**THE PROBLEM**
Where a line of the records contains the word "fault", show that line.

**INPUT FOR THIS TASK**
● ● ● ● ● ● ●

-- ==== Sys2Proof/Laws/State.lean ====
section
/-! SUPPORT. One simp lemma for each field and each named update of State, so that no later proof unfolds a
record update. A field that an update may change and that has no closed form has no lemma here. -/

namespace Sys2Proof.Machine

/-! ### setFlags, setHL, tick -/

@[simp] theorem State.setFlags_cfg (fl : Flags) (s : State) : (s.setFlags fl).cfg = s.cfg := rfl
@[simp] theorem State.setFlags_cart (fl : Flags) (s : State) : (s.setFlags fl).cart = s.cart := rfl
@[simp] theorem State.setFlags_a (fl : Flags) (s : State) : (s.setFlags fl).a = s.a := rfl
@[simp] theorem State.setFlags_f (fl : Flags) (s : State) : (s.setFlags fl).f = fl.toByte := rfl
@[simp] theorem State.setFlags_b (fl : Flags) (s : State) : (s.setFlags fl).b = s.b := rfl
@[simp] theorem State.setFlags_c (fl : Flags) (s : State) : (s.setFlags fl).c = s.c := rfl
@[simp] theorem State.setFlags_d (fl : Flags) (s : State) : (s.setFlags fl).d = s.d := rfl
@[simp] theorem State.setFlags_e (fl : Flags) (s : State) : (s.setFlags fl).e = s.e := rfl
@[simp] theorem State.setFlags_h (fl : Flags) (s : State) : (s.setFlags fl).h = s.h := rfl
@[simp] theorem State.setFlags_l (fl : Flags) (s : State) : (s.setFlags fl).l = s.l := rfl
@[simp] theorem State.setFlags_sp (fl : Flags) (s : State) : (s.setFlags fl).sp = s.sp := rfl
@[simp] theorem State.setFlags_pc (fl : Flags) (s : State) : (s.setFlags fl).pc = s.pc := rfl
@[simp] theorem State.setFlags_ime (fl : Flags) (s : State) : (s.setFlags fl).ime = s.ime := rfl
@[simp] theorem State.setFlags_eiPending (fl : Flags) (s : State) : (s.setFlags fl).eiPending = s.eiPending := rfl
@[simp] theorem State.setFlags_mode (fl : Flags) (s : State) : (s.setFlags fl).mode = s.mode := rfl
@[simp] theorem State.setFlags_clock (fl : Flags) (s : State) : (s.setFlags fl).clock = s.clock := rfl
@[simp] theorem State.setFlags_fault (fl : Flags) (s : State) : (s.setFlags fl).fault = s.fault := rfl
@[simp] theorem State.setFlags_ie (fl : Flags) (s : State) : (s.setFlags fl).ie = s.ie := rfl
@[simp] theorem State.setFlags_ifr (fl : Flags) (s : State) : (s.setFlags fl).ifr = s.ifr := rfl
@[simp] theorem State.setFlags_wram (fl : Flags) (s : State) : (s.setFlags fl).wram = s.wram := rfl
@[simp] theorem State.setFlags_hram (fl : Flags) (s : State) : (s.setFlags fl).hram = s.hram := rfl
@[simp] theorem State.setFlags_mbc (fl : Flags) (s : State) : (s.setFlags fl).mbc = s.mbc := rfl
@[simp] theorem State.setFlags_cram (fl : Flags) (s : State) : (s.setFlags fl).cram = s.cram := rfl
@[simp] theorem State.setFlags_draws (fl : Flags) (s : State) : (s.setFlags fl).draws = s.draws := rfl
@[simp] theorem State.setFlags_stub (fl : Flags) (s : State) : (s.setFlags fl).stub = s.stub := rfl
@[simp] theorem State.setHL_cfg (v : Word) (s : State) : (s.setHL v).cfg = s.cfg := rfl
@[simp] theorem State.setHL_cart (v : Word) (s : State) : (s.setHL v).cart = s.cart := rfl
@[simp] theorem State.setHL_a (v : Word) (s : State) : (s.setHL v).a = s.a := rfl
@[simp] theorem State.setHL_f (v : Word) (s : State) : (s.setHL v).f = s.f := rfl
@[simp] theorem State.setHL_b (v : Word) (s : State) : (s.setHL v).b = s.b := rfl
@[simp] theorem State.setHL_c (v : Word) (s : State) : (s.setHL v).c = s.c := rfl
@[simp] theorem State.setHL_d (v : Word) (s : State) : (s.setHL v).d = s.d := rfl
@[simp] theorem State.setHL_e (v : Word) (s : State) : (s.setHL v).e = s.e := rfl
@[simp] theorem State.setHL_h (v : Word) (s : State) : (s.setHL v).h = hiByte v := rfl
@[simp] theorem State.setHL_l (v : Word) (s : State) : (s.setHL v).l = loByte v := rfl
@[simp] theorem State.setHL_sp (v : Word) (s : State) : (s.setHL v).sp = s.sp := rfl
@[simp] theorem State.setHL_pc (v : Word) (s : State) : (s.setHL v).pc = s.pc := rfl
@[simp] theorem State.setHL_ime (v : Word) (s : State) : (s.setHL v).ime = s.ime := rfl
@[simp] theorem State.setHL_eiPending (v : Word) (s : State) : (s.setHL v).eiPending = s.eiPending := rfl
@[simp] theorem State.setHL_mode (v : Word) (s : State) : (s.setHL v).mode = s.mode := rfl
@[simp] theorem State.setHL_clock (v : Word) (s : State) : (s.setHL v).clock = s.clock := rfl
@[simp] theorem State.setHL_fault (v : Word) (s : State) : (s.setHL v).fault = s.fault := rfl
@[simp] theorem State.setHL_ie (v : Word) (s : State) : (s.setHL v).ie = s.ie := rfl
@[simp] theorem State.setHL_ifr (v : Word) (s : State) : (s.setHL v).ifr = s.ifr := rfl
@[simp] theorem State.setHL_wram (v : Word) (s : State) : (s.setHL v).wram = s.wram := rfl
@[simp] theorem State.setHL_hram (v : Word) (s : State) : (s.setHL v).hram = s.hram := rfl
@[simp] theorem State.setHL_mbc (v : Word) (s : State) : (s.setHL v).mbc = s.mbc := rfl
@[simp] theorem State.setHL_cram (v : Word) (s : State) : (s.setHL v).cram = s.cram := rfl
@[simp] theorem State.setHL_draws (v : Word) (s : State) : (s.setHL v).draws = s.draws := rfl
@[simp] theorem State.setHL_stub (v : Word) (s : State) : (s.setHL v).stub = s.stub := rfl
@[simp] theorem State.tick_cfg (t : Nat) (s : State) : (s.tick t).cfg = s.cfg := rfl
@[simp] theorem State.tick_cart (t : Nat) (s : State) : (s.tick t).cart = s.cart := rfl
@[simp] theorem State.tick_a (t : Nat) (s : State) : (s.tick t).a = s.a := rfl
@[simp] theorem State.tick_f (t : Nat) (s : State) : (s.tick t).f = s.f := rfl
@[simp] theorem State.tick_b (t : Nat) (s : State) : (s.tick t).b = s.b := rfl
@[simp] theorem State.tick_c (t : Nat) (s : State) : (s.tick t).c = s.c := rfl
@[simp] theorem State.tick_d (t : Nat) (s : State) : (s.tick t).d = s.d := rfl
@[simp] theorem State.tick_e (t : Nat) (s : State) : (s.tick t).e = s.e := rfl
@[simp] theorem State.tick_h (t : Nat) (s : State) : (s.tick t).h = s.h := rfl
@[simp] theorem State.tick_l (t : Nat) (s : State) : (s.tick t).l = s.l := rfl
@[simp] theorem State.tick_sp (t : Nat) (s : State) : (s.tick t).sp = s.sp := rfl
@[simp] theorem State.tick_pc (t : Nat) (s : State) : (s.tick t).pc = s.pc := rfl
@[simp] theorem State.tick_ime (t : Nat) (s : State) : (s.tick t).ime = s.ime := rfl
@[simp] theorem State.tick_eiPending (t : Nat) (s : State) : (s.tick t).eiPending = s.eiPending := rfl
@[simp] theorem State.tick_mode (t : Nat) (s : State) : (s.tick t).mode = s.mode := rfl
@[simp] theorem State.tick_clock (t : Nat) (s : State) : (s.tick t).clock = s.clock + cyclesIn s.cfg t := rfl
@[simp] theorem State.tick_fault (t : Nat) (s : State) : (s.tick t).fault = s.fault := rfl
@[simp] theorem State.tick_ie (t : Nat) (s : State) : (s.tick t).ie = s.ie := rfl
@[simp] theorem State.tick_ifr (t : Nat) (s : State) : (s.tick t).ifr = s.ifr := rfl
@[simp] theorem State.tick_wram (t : Nat) (s : State) : (s.tick t).wram = s.wram := rfl
@[simp] theorem State.tick_hram (t : Nat) (s : State) : (s.tick t).hram = s.hram := rfl
@[simp] theorem State.tick_mbc (t : Nat) (s : State) : (s.tick t).mbc = s.mbc := rfl
@[simp] theorem State.tick_cram (t : Nat) (s : State) : (s.tick t).cram = s.cram := rfl
@[simp] theorem State.tick_draws (t : Nat) (s : State) : (s.tick t).draws = s.draws := rfl
@[simp] theorem State.tick_stub (t : Nat) (s : State) : (s.tick t).stub = s.stub := rfl
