-- ==== Sys2Proof/Laws/Instr.lean ====
section
/-! SUPPORT. Case analysis on an instruction by family: 28 families of rows that differ in an operand field, and the 41
rows that stand alone. -/

namespace Sys2Proof
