theorem Encoding.ret_c : Encoding.Statement .ret_c := fun _ => ⟨rfl, rfl⟩

theorem Encoding.reti : Encoding.Statement .reti := fun _ => ⟨rfl, rfl⟩

theorem Encoding.jp_c_nn (nn : Word) : Encoding.Statement (.jp_c_nn nn) :=
  Encoding.of_threeBytes rfl rfl (congrArg Instr.jp_c_nn (ofBytes_hiByte_loByte nn))

theorem Encoding.call_c_nn (nn : Word) : Encoding.Statement (.call_c_nn nn) :=
  Encoding.of_threeBytes rfl rfl (congrArg Instr.call_c_nn (ofBytes_hiByte_loByte nn))

theorem Encoding.sbc_a_n (n : Byte) : Encoding.Statement (.sbc_a_n n) :=
  Encoding.of_twoBytes rfl rfl rfl

theorem Encoding.rst_0x18 : Encoding.Statement .rst_0x18 := fun _ => ⟨rfl, rfl⟩

theorem Encoding.ldh_atN_a (n : Byte) : Encoding.Statement (.ldh_atN_a n) :=
  Encoding.of_twoBytes rfl rfl rfl

theorem Encoding.pop_hl : Encoding.Statement .pop_hl := fun _ => ⟨rfl, rfl⟩

theorem Encoding.ldh_atC_a : Encoding.Statement .ldh_atC_a := fun _ => ⟨rfl, rfl⟩

theorem Encoding.push_hl : Encoding.Statement .push_hl := fun _ => ⟨rfl, rfl⟩

theorem Encoding.and_n (n : Byte) : Encoding.Statement (.and_n n) :=
  Encoding.of_twoBytes rfl rfl rfl

theorem Encoding.rst_0x20 : Encoding.Statement .rst_0x20 := fun _ => ⟨rfl, rfl⟩

theorem Encoding.add_sp_e (e : Byte) : Encoding.Statement (.add_sp_e e) :=
  Encoding.of_twoBytes rfl rfl rfl

theorem Encoding.jp_hl : Encoding.Statement .jp_hl := fun _ => ⟨rfl, rfl⟩

theorem Encoding.ld_atNN_a (nn : Word) : Encoding.Statement (.ld_atNN_a nn) :=
  Encoding.of_threeBytes rfl rfl (congrArg Instr.ld_atNN_a (ofBytes_hiByte_loByte nn))

theorem Encoding.xor_n (n : Byte) : Encoding.Statement (.xor_n n) :=
  Encoding.of_twoBytes rfl rfl rfl

theorem Encoding.rst_0x28 : Encoding.Statement .rst_0x28 := fun _ => ⟨rfl, rfl⟩

theorem Encoding.ldh_a_atN (n : Byte) : Encoding.Statement (.ldh_a_atN n) :=
  Encoding.of_twoBytes rfl rfl rfl

theorem Encoding.pop_af : Encoding.Statement .pop_af := fun _ => ⟨rfl, rfl⟩

theorem Encoding.ldh_a_atC : Encoding.Statement .ldh_a_atC := fun _ => ⟨rfl, rfl⟩

theorem Encoding.di : Encoding.Statement .di := fun _ => ⟨rfl, rfl⟩

theorem Encoding.push_af : Encoding.Statement .push_af := fun _ => ⟨rfl, rfl⟩

theorem Encoding.or_n (n : Byte) : Encoding.Statement (.or_n n) :=
  Encoding.of_twoBytes rfl rfl rfl

theorem Encoding.rst_0x30 : Encoding.Statement .rst_0x30 := fun _ => ⟨rfl, rfl⟩

theorem Encoding.ld_hl_spPlusE (e : Byte) : Encoding.Statement (.ld_hl_spPlusE e) :=
  Encoding.of_twoBytes rfl rfl rfl

theorem Encoding.ld_sp_hl : Encoding.Statement .ld_sp_hl := fun _ => ⟨rfl, rfl⟩

theorem Encoding.ld_a_atNN (nn : Word) : Encoding.Statement (.ld_a_atNN nn) :=
  Encoding.of_threeBytes rfl rfl (congrArg Instr.ld_a_atNN (ofBytes_hiByte_loByte nn))

theorem Encoding.ei : Encoding.Statement .ei := fun _ => ⟨rfl, rfl⟩

theorem Encoding.cp_n (n : Byte) : Encoding.Statement (.cp_n n) :=
  Encoding.of_twoBytes rfl rfl rfl

theorem Encoding.rst_0x38 : Encoding.Statement .rst_0x38 := fun _ => ⟨rfl, rfl⟩

theorem Encoding.rlc_b : Encoding.Statement .rlc_b := fun _ => ⟨rfl, rfl⟩

theorem Encoding.rlc_c : Encoding.Statement .rlc_c := fun _ => ⟨rfl, rfl⟩

theorem Encoding.rlc_d : Encoding.Statement .rlc_d := fun _ => ⟨rfl, rfl⟩

theorem Encoding.rlc_e : Encoding.Statement .rlc_e := fun _ => ⟨rfl, rfl⟩

theorem Encoding.rlc_h : Encoding.Statement .rlc_h := fun _ => ⟨rfl, rfl⟩

theorem Encoding.rlc_l : Encoding.Statement .rlc_l := fun _ => ⟨rfl, rfl⟩

theorem Encoding.rlc_atHL : Encoding.Statement .rlc_atHL := fun _ => ⟨rfl, rfl⟩

theorem Encoding.rlc_a : Encoding.Statement .rlc_a := fun _ => ⟨rfl, rfl⟩

theorem Encoding.rrc_b : Encoding.Statement .rrc_b := fun _ => ⟨rfl, rfl⟩

theorem Encoding.rrc_c : Encoding.Statement .rrc_c := fun _ => ⟨rfl, rfl⟩

theorem Encoding.rrc_d : Encoding.Statement .rrc_d := fun _ => ⟨rfl, rfl⟩

theorem Encoding.rrc_e : Encoding.Statement .rrc_e := fun _ => ⟨rfl, rfl⟩

theorem Encoding.rrc_h : Encoding.Statement .rrc_h := fun _ => ⟨rfl, rfl⟩

theorem Encoding.rrc_l : Encoding.Statement .rrc_l := fun _ => ⟨rfl, rfl⟩

theorem Encoding.rrc_atHL : Encoding.Statement .rrc_atHL := fun _ => ⟨rfl, rfl⟩

theorem Encoding.rrc_a : Encoding.Statement .rrc_a := fun _ => ⟨rfl, rfl⟩

theorem Encoding.rl_b : Encoding.Statement .rl_b := fun _ => ⟨rfl, rfl⟩

theorem Encoding.rl_c : Encoding.Statement .rl_c := fun _ => ⟨rfl, rfl⟩

theorem Encoding.rl_d : Encoding.Statement .rl_d := fun _ => ⟨rfl, rfl⟩

theorem Encoding.rl_e : Encoding.Statement .rl_e := fun _ => ⟨rfl, rfl⟩

theorem Encoding.rl_h : Encoding.Statement .rl_h := fun _ => ⟨rfl, rfl⟩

● ● ● ● ● ● ●

**SOLUTION TO THE PROBLEM**
@[simp] theorem State.setFlags_fault (fl : Flags) (s : State) : (s.setFlags fl).fault = s.fault := rfl
@[simp] theorem State.setHL_fault (v : Word) (s : State) : (s.setHL v).fault = s.fault := rfl
@[simp] theorem State.tick_fault (t : Nat) (s : State) : (s.tick t).fault = s.fault := rfl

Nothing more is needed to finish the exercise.